Directions -> Only an exact reprint of all the data is acceptable.

Records from a dataset
-- ==== Sys2Proof/Machine/Offers.lean ====
section
/-! DEFINITION. The node's own FRAGMENT and TILE frames: which is offered, and when it starts (R14, R153, R155, R165). -/

namespace Sys2Proof.Machine

/-- The grant in hand of the current cycle, in ALIGNED or RUN (R153, R155, R165). -/
def State.grantNow (s : State) : Option Grant :=
  if s.cycling then s.pse.grant.filter fun g => g.cycle == s.ctn.cycle else none

/-- A transmission that `p` says is one of interest. -/
def State.sending (s : State) (p : Origin → Bool) : Bool :=
  s.fpf.a.tx.any (fun x => p x.out.origin) || s.fpf.b.tx.any fun x => p x.out.origin

/-- The origin is an own fragment. -/
def Origin.isFragment : Origin → Bool
  | .ownFragment _ _ _ _ => true
  | .transit | .ownTrip | .ownCycle _ | .ownProbe | .ownTile => false

/-- The place of the entry whose frame is offered next: a broadcast entry whose second frame is due, else the first WAITING
entry not passed over (R165). -/
def State.nextTile (s : State) : Option Nat :=
  match s.teu.out.findIdx? fun e => 0 < e.started && e.started < s.tileFrames e with
  | some k => some k
  | none => s.teu.out.findIdx? fun e => e.waits && !s.teu.posted e && !s.unrouted e

/-- The entry's row and broadcast sequence are settled when its first frame is offered (R165). -/
def State.settleRow (s : State) (k : Nat) (e : OutTile) : State × OutTile :=
  if e.dest = 0xFF ∧ e.row.isNone then
    let seq := s.teu.broadcast + 1
    let e := { e with row := some ⟨seq, s.tileFrames e == 2, s.teu.firstDue⟩ }
    (s.onTeu fun u => { u with out := u.out.set k e, broadcast := seq, firstDue := false }, e)
  else (s, e)

/-- What is to be offered now, with the state as settling it leaves it: the origin, the frame and the port of its builder. -/
structure Candidate where
  state : State
  offered : Option (Origin × Frame × FibrePort)
  deriving DecidableEq, Repr

/-- The tile frame to be offered (R165, R155). -/
def State.tileCandidate (s : State) (g : Grant) : Candidate :=
  if !s.isConsole || g.tileBlocked || s.sending (· == .ownTile) then ⟨s, none⟩
  else
    match s.nextTile with
    | some k =>
      match s.teu.out[k]? with
      | some e =>
        if e.size ≤ g.tile then
          let r := s.settleRow k e
          ⟨r.1, some (.ownTile, r.1.tileFrame r.2, r.1.tilePort r.2)⟩
        else ⟨s.onPse fun u => { u with grant := some { g with tileBlocked := true } }, none⟩
      | none => ⟨s, none⟩
    | none => ⟨s, none⟩

/-- The fragment to be offered (R153, R155). -/
def State.fragmentCandidate (s : State) (g : Grant) : Candidate :=
  if g.stripBlocked || !s.consoleReached || s.sending Origin.isFragment then ⟨s, none⟩
  else
    match s.pse.order.head? with
    | some h =>
      match s.strip h with
      | some x =>
        let f := s.fragmentFrame h x
        if f.size ≤ g.strip then
          ⟨s, some (.ownFragment h x.id x.nextIsLast (x.state == .queued), f, if s.routeTo s.console = .b then .b else .a)⟩
        else ⟨s.onPse fun u => { u with grant := u.grant.map fun g => { g with stripBlocked := true } }, none⟩
      | none => ⟨s, none⟩
    | none => ⟨s, none⟩

/-- The TEU holds a tile frame that fits the tile part left (R155), be it one that another tile frame in transmission keeps from
being offered. -/
def State.holdsTile (s : State) (g : Grant) : Bool :=
  s.isConsole && !g.tileBlocked && match s.nextTile with
    | some k => (s.teu.out[k]?).any fun e => e.size ≤ g.tile
    | none => false

/-- The fragment to be offered, none while the TEU holds a tile frame that fits (R155). -/
def State.fragmentTurn (s : State) (g : Grant) : Candidate := if s.holdsTile g then ⟨s, none⟩ else s.fragmentCandidate g

/-- What is to be offered: a tile frame that fits goes before any fragment (R155). -/
def State.candidate (s : State) : Candidate :=
  match s.grantNow with
  | some g =>
    match s.tileCandidate g with
    | ⟨s, some o⟩ => ⟨s, some o⟩
    | ⟨s, none⟩ => s.fragmentTurn g
  | none => ⟨s, none⟩

/-- The frame is presented as any own frame is (R10): at its port, or wrapped to the other when that port is down. -/
def State.presentOffer (s : State) (origin : Origin) (f : Frame) (port : FibrePort) : Offer :=
  if (s.fibre port).link == .locked then ⟨origin, f, port, f⟩ else ⟨origin, f, port.other, f.turned.getD f⟩

/-- The offer is renewed: a frame already offered stays where it was presented unless that port is down (R10, R11). -/
def State.renewOffer (s : State) : State :=
  let c := s.candidate
  match c.offered with
  | some (origin, f, port) =>
    let fresh := c.state.presentOffer origin f port
    let o := match s.pse.offer with
      | some o => if o.origin == origin && o.built == f && (s.fibre o.port).link == .locked then o else fresh
      | none => fresh
    c.state.onPse fun u => { u with offer := some o }
  | none => c.state.onPse fun u => { u with offer := none }

/-- The frame may start (R14): the transmitter is free with nothing waiting, the time is inside the window, and the frame ends
before the window closes. -/
def State.mayStart (s : State) (o : Offer) : Bool :=
  (s.fibre o.port).free && s.ctn.window == .inside
    && 0 ≤ sdiff s.ctn.windowClose (later s.tick (frameTicks o.frame.size))

/-- A tile frame of the entry with this post sequence starts (R165, R155). -/
def State.tileStarted (s : State) (t : TileBody) (size : Nat) : State :=
  (s.onPse fun u => { u with grant := u.grant.map fun g => { g with tile := g.tile - size } }).onTeu fun u =>
    { u with out := match s.nextTile with
      | some k => u.out.modify k fun e => if e.seq = t.postSeq then { e with started := e.started + 1 } else e
      | none => u.out }

/-- The offered frame starts. -/
def State.startOffer (s : State) (o : Offer) : State :=
  let s := s.onPse fun u => { u with offer := none }
  let s := match o.origin with
    | .ownFragment h _ _ _ => s.fragmentStarted h o.frame.size
    | .ownTile => (match o.frame.body with
      | .tile t => s.tileStarted t o.frame.size
      | .cycle _ | .probe _ | .trip _ | .fragment _ | .other _ => s)
    | .transit | .ownTrip | .ownCycle _ | .ownProbe => s
  s.transmit o.port ⟨o.frame, o.origin, o.port, none, false, false, none, o.frame.size, s.tick⟩ s.tick 0 (some s.tick)

/-- The offer is renewed, and started when it may. -/
def State.offerOnce (s : State) : State :=
  let s := s.renewOffer
  match s.pse.offer with
  | some o => if s.mayStart o then s.startOffer o else s
  | none => s

/-- The builders' offers after an event: at most one frame starts at each port, and the next is offered. -/
def State.refreshOffers (s : State) : State := s.offerOnce.offerOnce.offerOnce

end Sys2Proof.Machine
end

Reply to the task ->
-- ==== Sys2Proof/Machine/Offers.lean ====
section
/-! DEFINITION. The node's own FRAGMENT and TILE frames: which is offered, and when it starts (R14, R153, R155, R165). -/

namespace Sys2Proof.Machine

/-- The grant in hand of the current cycle, in ALIGNED or RUN (R153, R155, R165). -/
def State.grantNow (s : State) : Option Grant :=
  if s.cycling then s.pse.grant.filter fun g => g.cycle == s.ctn.cycle else none

/-- A transmission that `p` says is one of interest. -/
def State.sending (s : State) (p : Origin → Bool) : Bool :=
  s.fpf.a.tx.any (fun x => p x.out.origin) || s.fpf.b.tx.any fun x => p x.out.origin

/-- The origin is an own fragment. -/
def Origin.isFragment : Origin → Bool
  | .ownFragment _ _ _ _ => true
  | .transit | .ownTrip | .ownCycle _ | .ownProbe | .ownTile => false

/-- The place of the entry whose frame is offered next: a broadcast entry whose second frame is due, else the first WAITING
entry not passed over (R165). -/
def State.nextTile (s : State) : Option Nat :=
  match s.teu.out.findIdx? fun e => 0 < e.started && e.started < s.tileFrames e with
  | some k => some k
  | none => s.teu.out.findIdx? fun e => e.waits && !s.teu.posted e && !s.unrouted e

/-- The entry's row and broadcast sequence are settled when its first frame is offered (R165). -/
def State.settleRow (s : State) (k : Nat) (e : OutTile) : State × OutTile :=
  if e.dest = 0xFF ∧ e.row.isNone then
    let seq := s.teu.broadcast + 1
    let e := { e with row := some ⟨seq, s.tileFrames e == 2, s.teu.firstDue⟩ }
    (s.onTeu fun u => { u with out := u.out.set k e, broadcast := seq, firstDue := false }, e)
  else (s, e)

/-- What is to be offered now, with the state as settling it leaves it: the origin, the frame and the port of its builder. -/
structure Candidate where
  state : State
  offered : Option (Origin × Frame × FibrePort)
  deriving DecidableEq, Repr

/-- The tile frame to be offered (R165, R155). -/
def State.tileCandidate (s : State) (g : Grant) : Candidate :=
  if !s.isConsole || g.tileBlocked || s.sending (· == .ownTile) then ⟨s, none⟩
  else
    match s.nextTile with
    | some k =>
      match s.teu.out[k]? with
      | some e =>
        if e.size ≤ g.tile then
          let r := s.settleRow k e
          ⟨r.1, some (.ownTile, r.1.tileFrame r.2, r.1.tilePort r.2)⟩
        else ⟨s.onPse fun u => { u with grant := some { g with tileBlocked := true } }, none⟩
      | none => ⟨s, none⟩
    | none => ⟨s, none⟩

/-- The fragment to be offered (R153, R155). -/
def State.fragmentCandidate (s : State) (g : Grant) : Candidate :=
  if g.stripBlocked || !s.consoleReached || s.sending Origin.isFragment then ⟨s, none⟩
  else
    match s.pse.order.head? with
    | some h =>
      match s.strip h with
      | some x =>
        let f := s.fragmentFrame h x
        if f.size ≤ g.strip then
          ⟨s, some (.ownFragment h x.id x.nextIsLast (x.state == .queued), f, if s.routeTo s.console = .b then .b else .a)⟩
        else ⟨s.onPse fun u => { u with grant := u.grant.map fun g => { g with stripBlocked := true } }, none⟩
      | none => ⟨s, none⟩
    | none => ⟨s, none⟩

/-- The TEU holds a tile frame that fits the tile part left (R155), be it one that another tile frame in transmission keeps from
being offered. -/
def State.holdsTile (s : State) (g : Grant) : Bool :=
  s.isConsole && !g.tileBlocked && match s.nextTile with
    | some k => (s.teu.out[k]?).any fun e => e.size ≤ g.tile
    | none => false

/-- The fragment to be offered, none while the TEU holds a tile frame that fits (R155). -/
def State.fragmentTurn (s : State) (g : Grant) : Candidate := if s.holdsTile g then ⟨s, none⟩ else s.fragmentCandidate g

/-- What is to be offered: a tile frame that fits goes before any fragment (R155). -/
def State.candidate (s : State) : Candidate :=
  match s.grantNow with
  | some g =>
    match s.tileCandidate g with
    | ⟨s, some o⟩ => ⟨s, some o⟩
    | ⟨s, none⟩ => s.fragmentTurn g
  | none => ⟨s, none⟩

/-- The frame is presented as any own frame is (R10): at its port, or wrapped to the other when that port is down. -/
def State.presentOffer (s : State) (origin : Origin) (f : Frame) (port : FibrePort) : Offer :=
  if (s.fibre port).link == .locked then ⟨origin, f, port, f⟩ else ⟨origin, f, port.other, f.turned.getD f⟩

/-- The offer is renewed: a frame already offered stays where it was presented unless that port is down (R10, R11). -/
def State.renewOffer (s : State) : State :=
  let c := s.candidate
  match c.offered with
  | some (origin, f, port) =>
    let fresh := c.state.presentOffer origin f port
    let o := match s.pse.offer with
      | some o => if o.origin == origin && o.built == f && (s.fibre o.port).link == .locked then o else fresh
      | none => fresh
    c.state.onPse fun u => { u with offer := some o }
  | none => c.state.onPse fun u => { u with offer := none }

/-- The frame may start (R14): the transmitter is free with nothing waiting, the time is inside the window, and the frame ends
before the window closes. -/
def State.mayStart (s : State) (o : Offer) : Bool :=
  (s.fibre o.port).free && s.ctn.window == .inside
    && 0 ≤ sdiff s.ctn.windowClose (later s.tick (frameTicks o.frame.size))

/-- A tile frame of the entry with this post sequence starts (R165, R155). -/
def State.tileStarted (s : State) (t : TileBody) (size : Nat) : State :=
  (s.onPse fun u => { u with grant := u.grant.map fun g => { g with tile := g.tile - size } }).onTeu fun u =>
    { u with out := match s.nextTile with
      | some k => u.out.modify k fun e => if e.seq = t.postSeq then { e with started := e.started + 1 } else e
      | none => u.out }

/-- The offered frame starts. -/
def State.startOffer (s : State) (o : Offer) : State :=
  let s := s.onPse fun u => { u with offer := none }
  let s := match o.origin with
    | .ownFragment h _ _ _ => s.fragmentStarted h o.frame.size
    | .ownTile => (match o.frame.body with
      | .tile t => s.tileStarted t o.frame.size
      | .cycle _ | .probe _ | .trip _ | .fragment _ | .other _ => s)
    | .transit | .ownTrip | .ownCycle _ | .ownProbe => s
  s.transmit o.port ⟨o.frame, o.origin, o.port, none, false, false, none, o.frame.size, s.tick⟩ s.tick 0 (some s.tick)

/-- The offer is renewed, and started when it may. -/
def State.offerOnce (s : State) : State :=
  let s := s.renewOffer
  match s.pse.offer with
  | some o => if s.mayStart o then s.startOffer o else s
  | none => s

/-- The builders' offers after an event: at most one frame starts at each port, and the next is offered. -/
def State.refreshOffers (s : State) : State := s.offerOnce.offerOnce.offerOnce

end Sys2Proof.Machine
end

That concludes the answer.